Вдруг разревелась, громко всхлипывая и даже не пытаясь вытереть слезы. Акайо осторожно сел, придвинулся, боясь неловким движением спугнуть ее чувства. Хотя как можно спугнуть реку, наконец прорвавшую плотину? Не зная, что еще сделать, бережно обнял ее. Таари уткнулась ему в плечо, обхватила руками, как хватаются за ствол дерева в многих метрах над землей.

Ему хотелось сказать: «Бедная». Хотелось сказать: «Я понимаю». Хотя что он мог понять, он ведь никогда никого так не терял.

Сложно потерять то, чего не имел.

— А самое смешное знаешь что? — шмыгнула носом Таари, скорее сердито, чем весело. — Он не отдавал мамины вещи в музей. А я подумала, что ей бы понравилось. Решила, пусть на них смотрят, она любила, когда ее нарядами восхищались. Но когда была на торжественной «передаче частной коллекции» — представляешь, как они это обозвали? — поняла, почему папа этого не сделал. Они столько всего подписали неправильно! Я точно знала, как надо, но чтобы слова стали научным знанием, нужно подтверждение нескольких компетентных свидетелей. То есть с дипломами в области кайнских костюмов. А то, что я дочь кайны, не считается!

Она прижалась к нему еще сильней, стиснула так, что отчетливо хрустнули ребра и на миг стало нечем дышать. Отпустила. Отвернулась, вытирая мокрое лицо.

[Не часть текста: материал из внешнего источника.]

/-- vd.destroy (0x0B02, R76, R364). -/
def opVdDestroy : OpDef where
  code := 0x0B02
  trained := true
  types := [tyStream]
  len b := b.length == 0
  body m s := do
    let st ← orErr (streamOf s m.handle) (plainErr stNoHandle)
    require (st.channel == 0) (plainErr stState)
    okState (giveExtents st.extents { s with objs := { s.objs with streams := s.objs.streams.release (hIdx m.handle) } })

/-- vd.attach (0x0B03, R341, R364). -/
def opVdAttach : OpDef where
  code := 0x0B03
  trained := true
  types := [tyStream]
  len b := b.length == 4
  named m := [⟨[tyChannel], w32 m.payload 0, 16⟩]
  body m s := do
    let st ← orErr (streamOf s m.handle) (plainErr stNoHandle)
    let ch := w32 m.payload 0
    let c ← orErr (channelOf s ch) (plainErr stNoHandle)
    require (st.channel == 0 && c.stream == 0) (plainErr stState)
    okState (setChannel (setStream s m.handle fun st => { st with channel := ch }) ch fun c => { c with stream := m.handle })

/-- vd.detach (0x0B04, R364). -/
def opVdDetach : OpDef where
  code := 0x0B04
  trained := true
  types := [tyStream]
  len b := b.length == 0
  body m s := do
    let st ← orErr (streamOf s m.handle) (plainErr stNoHandle)
    require (!(st.items.any fun i => i.state == .rendered || i.state == .fired)) (plainErr stState)
    let slot := hIdx m.handle
    let s1 := finishItems slot (itemsWhere s slot fun i => i.state == .queued) .void 5 s
    okState (setStream (setChannel s1 st.channel fun c => { c with stream := 0 }) m.handle fun st => { st with channel := 0 })

/-- Free slots of a stream's record ring. -/
def ringFree (st : VdStream) : Nat := st.ringRecords - st.items.length

/-- vd.push (0x0B05, R344, R347). -/
def opVdPush : OpDef where
  code := 0x0B05
  trained := true
  types := [tyStream]
  len b := 4 ≤ b.length && (walkRecords b (u16 b 0) 4).2 == b.length
  fields m s := [within (u16 m.payload 0) 1 84 0, reserved m.payload 2 2] ++ match streamOf s m.handle with
    | none => []
    | some st => pushFields s st (channelOf s st.channel) m.payload (walkRecords m.payload (u16 m.payload 0) 4).1 st.lastSeq
        st.lastLine
  body m s := do
    let st ← orErr (streamOf s m.handle) (plainErr stNoHandle)
    let offs := (walkRecords m.payload (u16 m.payload 0) 4).1
    require (st.channel != 0) (plainErr stState)
    require (offs.length ≤ ringFree st) (plainErr stNoSpace)
    let items := offs.map (parseRecord m.payload)
    let s1 := setStream s m.handle fun st => { st with
      items := st.items ++ items
      lastSeq := (items.getLast?.map (·.seq)).orElse fun _ => st.lastSeq
      lastLine := (items.getLast?.map (·.line)).getD st.lastLine }
    okBytes s1 (le 4 (ringFree st - offs.length))

/-- vd.verify_config (0x0B06). -/
def opVdVerifyConfig : OpDef where
  code := 0x0B06
  trained := true
  types := [tyStream]
  len b := b.length == 24
  fields m _ :=
    let b := m.payload
    [within (byteAt b 0) 0 1 0, within (byteAt b 1) 0 3 1, within (byteAt b 2) 0 8 2, below (byteAt b 3) 2 3,
     within (u16 b 12) 0 4096 12, within (u16 b 14) 0 4095 14, within (u16 b 16) 100 60000 16, reserved b 18 6]
  body m s :=
    let b := m.payload
    okState (setStream s m.handle fun st => { st with verifyCfg :=
      { on := true, face := byteAt b 0, channelC := byteAt b 1, search := byteAt b 2, mirrored := bit (byteAt b 3) 0
        eventVerified := bit (byteAt b 3) 1, x0 := s32 b 4, colPitch := u32 b 8, passScore := u16 b 12
        minContrast := u16 b 14, timeoutMs := u16 b 16 } })

/-- vd.reject_config (0x0B07). -/
def opVdRejectConfig : OpDef where
  code := 0x0B07
  trained := true
  types := [tyStream]
  len b := b.length == 24
  fields m _ :=
    let b := m.payload
    [within (byteAt b 0) 0 3 0, below (byteAt b 1) 2 1, reserved b 2 2, reserved b 20 4]
  body m s :=
    let b := m.payload
    okState (setStream s m.handle fun st => { st with rejectCfg :=
      { enable := bit (byteAt b 1) 0, rejectIndet := bit (byteAt b 1) 1, output := byteAt b 0, offset := u64 b 4
        lead := u32 b 12, lag := u32 b 16 } })

/-- vd.cancel (0x0B0C, R350, R351): urgent-capable. -/
def opVdCancel : OpDef where
  code := 0x0B0C
  urgent := true
  trained := true
  types := [tyStream]
  len b := b.length == 8
  body m s :=
    let slot := hIdx m.handle
    let l := itemsWhere s slot fun i =>
      i.seq ≤ u64 m.payload 0 && i.decided.isNone && (i.state == .queued || i.state == .rendered)
    okBytes (finishItems slot l .void 4 s) (le 4 l.length)

/-- vd.results (0x0B08). -/
def opVdResults : OpDef where
  code := 0x0B08
  trained := true
  types := [tyStream]
  len b := b.length == 8
  fields m _ := [within (u16 m.payload 4) 1 127 4, reserved m.payload 6 2]
  body m s := do
    let st ← orErr (streamOf s m.handle) (plainErr stNoHandle)
    let oldest := st.resultNext - st.resultRing.length
    let i := u32 m.payload 0
    -- the 32-bit index runs free: how far it lies ahead of the oldest record held
    let ahead := (i + 2 ^ 32 - oldest % 2 ^ 32) % 2 ^ 32
    let first := if i = 0xFFFFFFFF then oldest else oldest + ahead
    require (i == 0xFFFFFFFF || ahead < 2 ^ 31) (plainErr stStale)
    okBytes s (le 4 first ++ ((st.resultRing.drop (first - oldest)).take (u16 m.payload 4)).flatMap VdResult.bytes)

/-- vd.query (0x0B09). -/
def opVdQuery : OpDef where
  code := 0x0B09
  trained := true
  types := [tyStream]
  len b := b.length == 0
  body m s := do
    let st ← orErr (streamOf s m.handle) (plainErr stNoHandle)
    let n := fun k : ItemState => (st.items.filter fun i => i.state == k).length
    okBytes s (leB 4 st.channel ++ le 1 st.engine ++ le 1 (flag (st.channel != 0) + 2 * flag (!st.held.isEmpty)) ++ zeros 2 ++
      le 4 (n .queued) ++ le 4 (n .rendered) ++ le 4 (n .fired) ++ le 4 (ringFree st) ++ le 8 st.verified ++
      le 8 st.failed ++ le 8 st.indet ++ le 8 st.voided ++ le 8 st.resultNext)

/-- vd.recovery (0x0B0A, R361). -/
def opVdRecovery : OpDef where
  code := 0x0B0A
  trained := true
  len b := b.length == 12
  fields m _ := [within (byteAt m.payload 8) 0 1 8, reserved m.payload 9 3]
  body m s := do
    let ident := u32 m.payload 0
    let e ← orErr (s.vd.recovery.find? fun e => e.1 == ident) (plainErr stNoHandle)
    let part := (e.2.drop (u32 m.payload 4)).take 254
    let s1 := if byteAt m.payload 8 = 1 then
        { s with vd := { s.vd with recovery := s.vd.recovery.filter fun e => e.1 != ident } } else s
    okBytes s1 (le 4 e.2.length ++ part.flatMap fun i => le 8 i.1 ++ le 6 i.2.1 ++ le 1 i.2.2 ++ zeros 1)

/-- A queued or rendered record names a font (R366). -/
def fontInUse (s : State) (n : Nat) : Bool :=
  s.objs.streams.live.any fun e => e.2.items.any fun i =>
    (i.state == .queued || i.state == .rendered) && i.elements.any fun x => x.type == 4 && x.param % 8 == n

/-- vd.font_write (0x0B0B, R346, R366). A write makes the font unusable until a last part passes the check; a last part
that fails is answered with BADARG and leaves it so. -/
def opVdFontWrite : OpDef where
  code := 0x0B0B
  trained := true
  len b := 8 ≤ b.length
  fields m _ :=
    let b := m.payload
    [within (byteAt b 0) 0 7 0, below (byteAt b 1) 1 1, reserved b 2 2, (u32 b 4 + (b.length - 8) ≤ 114704, 4)]
  body m s := do
    let b := m.payload
    let n := byteAt b 0
    require (!fontInUse s n) (plainErr stState)
    let off := u32 b 4
    let d := b.drop 8
    let old := (s.vd.fonts.getD n {}).bytes
    let bytes := fit off old ++ d ++ old.drop (off + d.length)
    let isLast := bit (byteAt b 1) 0
    let f : Font := if isLast then ⟨bytes.take (off + d.length), false⟩ else ⟨bytes, false⟩
    let put := fun f : Font => { s with vd := { s.vd with fonts := setAt s.vd.fonts n f } }
    if isLast then
      if fontOk f then okState (put { f with usable := true })
      else .ok { state := put f, status := stBadArg, payload := le 4 24 }
    else okState (put f)

def execVdCreate (m : Msg) (s : State) : Out := .next (message opVdCreate m s)
def execVdDestroy (m : Msg) (s : State) : Out := .next (message opVdDestroy m s)
def execVdAttach (m : Msg) (s : State) : Out := .next (message opVdAttach m s)
def execVdDetach (m : Msg) (s : State) : Out := .next (message opVdDetach m s)
def execVdPush (m : Msg) (s : State) : Out := .next (message opVdPush m s)
def execVdVerifyConfig (m : Msg) (s : State) : Out := .next (message opVdVerifyConfig m s)
def execVdRejectConfig (m : Msg) (s : State) : Out := .next (message opVdRejectConfig m s)
def execVdCancel (m : Msg) (s : State) : Out := .next (message opVdCancel m s)
def execVdResults (m : Msg) (s : State) : Out := .next (message opVdResults m s)
def execVdQuery (m : Msg) (s : State) : Out := .next (message opVdQuery m s)
def execVdRecovery (m : Msg) (s : State) : Out := .next (message opVdRecovery m s)
def execVdFontWrite (m : Msg) (s : State) : Out := .next (message opVdFontWrite m s)

/-! ### Steps of the engines -/

/-- The bench has fetched the last line of an item's window: its store space is free (R350). -/
def windowFetched (s : State) (st : VdStream) (i : Item) : Bool :=
  match channelOf s st.channel with
  | none => false
  | some c => match (barAt s c.bar).nextOut, (barAt s c.bar).table with
    | some n, some t => i.line + i.winH ≤ n + skewMin t (barQ s c.bar)
    | _, _ => false

/-- An item can be rendered now: first queued and undecided, the host side present (R31), Cairn's table and the window
store have room (R349), an engine works (R363). -/
def renderable (s : State) (st : VdStream) : Option Item :=
  if s.saddle.hostLost ∨ 32768 ≤ s.vd.cairn.length ∨ s.vd.fault = [true, true] then none else
  match st.items.find? (fun i => i.state == .queued && i.decided.isNone) with
  | none => none
  | some i =>
    let used := sumOf ((st.items.filter fun j => !j.bitmap.isEmpty && !windowFetched s st j).map fun j => windowBytes j.winW j.winH)
    if used + windowBytes i.winW i.winH ≤ st.storeBytes then some i else none

/-- ITEM_RENDERED (R345, R348, R349). -/
def execItemRendered (slot : Fin 16) (s : State) : Out :=
  .next (match s.objs.streams.at? slot.val with
    | none => s
    | some st => match renderable s st with
      | none => s
      | some i =>
        if encodable s.vd.fonts i then
          let s := setItem slot.val i.seq (fun i => { i with state := .rendered, bitmap := renderWindow s.vd.fonts i }) s
          { s with vd := { s.vd with cairn := s.vd.cairn ++ [(st.streamId, i.seq, i.line, 1)] } }
        else s)

/-- ITEM_CONTENT_VOID (R347): the next item to be rendered cannot be encoded or placed. -/
def execItemContentVoid (slot : Fin 16) (s : State) : Out :=
  .next (match s.objs.streams.at? slot.val with
    | none => s
    | some st => match renderable s st with
      | none => s
      | some i => if encodable s.vd.fonts i then s else finishItem slot.val i.seq .void 6 {} s)

/-- The last line of an item's window has fired, or no run of its channel is there to fire it (R352). -/
def lastLinePassed (s : State) (st : VdStream) (i : Item) : Bool :=
  match channelOf s st.channel with
  | none => true
  | some c => match (barAt s c.bar).nextFire with
    | none => true
    | some n => lastFireLine s c.bar (i.line + i.winH - 1) < (n : Int)

/-- ITEM_LAST_LINE (R351, R352): the last of a fired item's lines has fired or has been lost. -/
def execItemLastLine (slot : Fin 16) (seq : BitVec 64) (s : State) : Out :=
  .next (match s.objs.streams.at? slot.val with
    | none => s
    | some st => match st.items.find? (fun i => i.seq == seq.toNat) with
      | none => s
      | some i =>
        if i.state = .fired ∧ i.lastAt = none ∧ lastLinePassed s st i then
          if i.lostLine then finishItem slot.val i.seq .failed 2 {} s
          else if !(i.verify && i.verifyCfg.on) then finishItem slot.val i.seq .indeterminate 0 {} s
          else setItem slot.val i.seq (fun i => { i with lastAt := some s.time.clock }) s
        else s)

/-- Web lines that output line k of a face covers: camera lines 2k and 2k + 1 (R279, R354), from the trigger log. -/
def outputWeb (f : Face) (k : Nat) : Option (Nat × Nat) :=
  match f.trigLog.find? (fun e => e.1 == 2 * k), f.trigLog.find? (fun e => e.1 == 2 * k + 1) with
  | some a, some b => some (a.2.1, b.2.1)
  | _, _ => none

/-- The camera set of a face. -/
def faceCamset (s : State) (face : Nat) : Option CamSet :=
  match (s.vision.faces.getD face {}).active with
  | none => none
  | some i => s.objs.camsets.at? i

/-- The device line of a bar's pitch that the camera images at a trigger position (R279, R354). -/
def imagedDevice (cam : CamSet) (q pos : Nat) : Int := ((pos : Int) - cam.camOffset) * 16 / (64 * q : Nat)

— Спасибо. Я пять лет хотела про это поругаться, но не могла. Не стенке же выговариваться. Но тебе пора идти к своим. И кимоно возьми, не зря же мы его нашли… Во всяком случае не только для того, чтобы я впервые за кучу лет разревелась! Будете шить костюм для Тэкэры, скопируйте вышивку. В смысле, запрограммируйте машину, чтобы скопировала. Кеншин знает, как.

Акайо кивнул.

Он знал, что нарушит ее приказ, и знал, что каким бы ни было наказание, он не пожалеет о принятом решении. И она тоже.

***

Следующую ночь он не спал. Сидел в общей комнате, щурился на слишком яркий белый свет, радовался, что нитки разложены по номерам, отмеченным на ткани, и перепутать он ничего не может. Ушел уже и Кеншин, закончив последние штаны и разложив на завтра выкройки будущих рюкзаков, и Рюу, напоследок огласив гарем победным воплем — он наконец одолел подмышку рубашки, четыре шва которой никак не желали сходиться в одном месте. Уснул прямо в углу комнаты Тетсуи, склонившись над кимоно, с обработкой края которого воевал весь день.

Акайо сидел над белым полотном, из которого планировалось шить пояса, но которого как раз хватило на его сумасшедший план, и вышивал. Машина, как оказалось, настоящую кайнскую вышивку с плавными переходами цвета делать не умела, Акайо не умел тоже, но полагал, что научится самому намного проще, чем переучивать механизм. Тому даже непонятно, как объяснить, что не так.

На ткани медленно появлялся журавль, распахивал белые крылья, едва заметным оттенком отличающиеся от фона. Они весь день переносили рисунок вышивки, спорили, что и как нужно сдвинуть или увеличить — Таари была намного выше своей матери. Теперь Акайо вышивал, упрямо, как росток бамбука, пробивающийся сквозь почву. Клал стежок за стежком, промаргивался, когда плыло ощущение расстояния и начинало казаться, будто между ним и тканью пролегли многие метры. Обнаруживал себя дремлющим, раз за разом поднимал воспаленные веки. Кажется, прозвучал гонг. Кажется, кто-то звал его завтракать. Акайо вместо этого снова находил иглу, прослеживал пальцами линии схемы, уже не способный понять, что именно вышивает, но скрупулезно повторяя нанесенную на бумагу инструкцию.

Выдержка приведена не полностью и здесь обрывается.